Analysts expected a major decline in total trade, but the actual numbers were much better than expected. Exports fell 1.4 percent (in dollar terms) in December compared to a year ago, but it was far less than the 8 percent drop forecasted. Imports dropped 7.6 percent, but it, too, was better than the 11.5 percent fall expected. Keep in mind that these figures reflect the value of the imports and exports that go through customs. Considering the price of goods, especially commodities, that China buys declined compared to a year ago, it's fair to say that in volume, China bought more than last year.

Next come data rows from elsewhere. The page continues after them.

-- ==== Sys2Proof/Machine/Measure.lean ====
section
/-! DEFINITION. The Measurement Unit: scan, pairs, pipeline, comparators and supply (R89 to R108). -/

namespace Sys2Proof.Machine

/-! ### The scan (R90) -/

/-- The channel is converted: PROVING or BOUNDARY (R90). -/
def enabled (s : State) (p : PressureNo) : Bool := decide ((s.prCfg p).role ≠ .unused)

/-- The step of the scan that follows the pressure channels below n: the next enabled channel, or the supply (R90). -/
def scanFrom (s : State) (n : Nat) : Scan :=
  match allPressure.find? (fun p => enabled s p && decide (n ≤ p.val)) with
  | some p => .convA p
  | none => .supply

def setScan (x : Scan) (s : State) : State := s.withMeas { s.meas with scan := x }

/-! ### The pipeline (R94, R97 to R99) -/

/-- A saturation code (R89). -/
def saturationCode (c : Code) : Bool := decide (c.toInt = -524288 ∨ c.toInt = 524287)

/-- The pair is saturated (R94). -/
def saturatedPair (a b : Code) : Bool := saturationCode a || saturationCode b

/-- The signal s: half the chopped difference, rounded toward zero (R97). -/
def signal (a b : Code) : Int := (a.toInt - b.toInt).tdiv 2

/-- The scaled value: trimmed, times the gain, divided by 65536 toward zero (R98). -/
def scaled (k : PressureConfig) (a b : Code) : Int := ((signal a b - k.trim) * (k.gain : Int)).tdiv 65536

/-- The pressure p in tenths of a pascal (R99). -/
def pressureOf (k : PressureConfig) (a b : Code) : Int := clampInt (-5000) 5000 (scaled k a b)

/-! ### The comparator (R100) -/

/-- The three bands (R100). -/
inductive Band where
  | high
  | dead
  | low
  deriving DecidableEq, Repr

/-- The band of a pressure (R100). -/
def bandOf (k : PressureConfig) (p : Int) : Band :=
  let q := if k.negative then -p else p
  if (k.threshold : Int) ≤ q then .high
  else if (k.threshold : Int) - (k.hysteresis : Int) ≤ q then .dead
  else .low

/-- The comparator applied to a band (R100). -/
def applyBand (b : Band) (x : PressureState) : PressureState :=
  if x.proven then
    match b with
    | .low =>
      if 3 ≤ x.unprovenCount then { x with proven := false, unprovenCount := 0 }
      else { x with unprovenCount := x.unprovenCount + 1 }
    | _ => { x with unprovenCount := 0 }
  else
    match b with
    | .high =>
      if 3 ≤ x.provenCount then { x with proven := true, provenCount := 0 }
      else { x with provenCount := x.provenCount + 1 }
    | _ => { x with provenCount := 0 }

/-- A saturated pair (R94, R95). -/
def applySaturated (x : PressureState) : PressureState :=
  if x.fault then { x with recovery := 0 }
  else if x.satCount < 3 then { x with satCount := x.satCount + 1, provenCount := 0, unprovenCount := 0 }
  else { satCount := 4, recovery := 0, fault := true, proven := false, provenCount := 0, unprovenCount := 0 }

/-- A valid pair (R96). -/
def applyValid (b : Band) (x : PressureState) : PressureState :=
  if x.fault then
    if x.recovery < 3 then { x with recovery := x.recovery + 1 }
    else { x with fault := false, satCount := 0, recovery := 0 }
  else applyBand b { x with satCount := 0 }

/-- What a completed pair makes of its channel (R94, R96). -/
def applyPair (k : PressureConfig) (a b : Code) (x : PressureState) : PressureState :=
  if saturatedPair a b then applySaturated x else applyValid (bandOf k (pressureOf k a b)) x

/-- SENSOR-FAULT of a pressure channel (R95). -/
def sensorFault (p : PressureNo) : Cond := { code := .sensorFault, qualifier := p.val + 1 }

/-- A change of a comparator is passed to the fans that prove by it, or to the Containment Monitor (R101). -/
def passComparator (p : PressureNo) (proven : Bool) (s : State) : State :=
  match (s.prCfg p).role with
  | .proving =>
    allChannels.foldl (fun s c => if (s.chCfg c).proving = some p then provingEvent proven c s else s) s
  | .boundary => containComparator s
  | .unused => s

/-- A pair completes: the channel's state, its condition, and a change of the comparator passed on (R94 to R101). -/
def pairEvent (p : PressureNo) (a b : Code) (s : State) : State :=
  let x := s.pressure p
  let y := applyPair (s.prCfg p) a b x
  let s := s.setPressure p y
  let s := if y.fault = x.fault then s else followLatch (sensorFault p) y.fault s
  if y.proven = x.proven then s else passComparator p y.proven s

/-! ### The supply (R102 to R105) -/

/-- The supply reading in tenths of a volt (R102). -/
def supplyReading (gain : Nat) (c : Code) : Nat := clampNat 0 400 (c.toInt.toNat * gain / 65536)

/-- The supply state a reading moves to (R103). -/
def nextSupply (x : Supply) (v : Nat) : Supply :=
  if v < 160 then .fail
  else if 210 ≤ v then .normal
  else
    match x with
    | .normal => if v < 204 then .low else .normal
    | .low => .low
    | .fail => if v < 170 then .fail else .low

/-- The conditions of the supply state, FIELD-SUPPLY-FAIL first (R104). -/
def followSupply (x : Supply) (s : State) : State :=
  match x with
  | .normal => endCond (plainCond .fieldSupplyLow) (endCond (plainCond .fieldSupplyFail) s)
  | .low => raise (plainCond .fieldSupplyLow) (endCond (plainCond .fieldSupplyFail) s)
  | .fail => raise (plainCond .fieldSupplyLow) (raise (plainCond .fieldSupplyFail) s)

/-- A supply reading is applied: state, conditions, and the fan start logic on entry to FAIL and exit from it (R84, R103
to R105). Travel and proving timers read the supply state as they count. -/
def supplyEvent (v : Nat) (s : State) : State :=
  let old := s.meas.supply
  let new := nextSupply old v
  if new = old then s else startTests (followSupply new (s.withMeas { s.meas with supply := new }))

/-! ### Resets (R107) -/

/-- The Measurement Unit at the release of a warm reset in LISTEN, ACTIVE or MUTE: a new scan, every pressure channel
zeroed, the supply state kept (R107). -/
def resumeMeasure (s : State) : State :=
  s.withMeas { s.meas with scan := scanFrom s 0, channels := Vector.replicate 4 .reset }

end Sys2Proof.Machine
end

Contrary to the popular narrative that China is to blame for the oil rout, the Middle Kingdom’s imports of crude oil (in volume) actually rose 8.8 percent in 2016. The low oil prices have allowed the country to buy hand over fist and add to their stockpiles.
You wouldn’t know it judging by the financial market turmoil in China and the persistently negative press coverage in the West, but the numbers don’t suggest an economy falling apart. Remember, the Chinese stock market is an enormous casino that has little correlation to the economy. Neither an incredible rally, as the one that lasted until mid-2015, nor a stunning selloff reflects much about the Chinese economy.
While investors should rightfully be concerned about the very poor recent market action, the conditions for a market collapse, in our opinion, isn’t present at this time. We will certainly continue to monitor China very closely.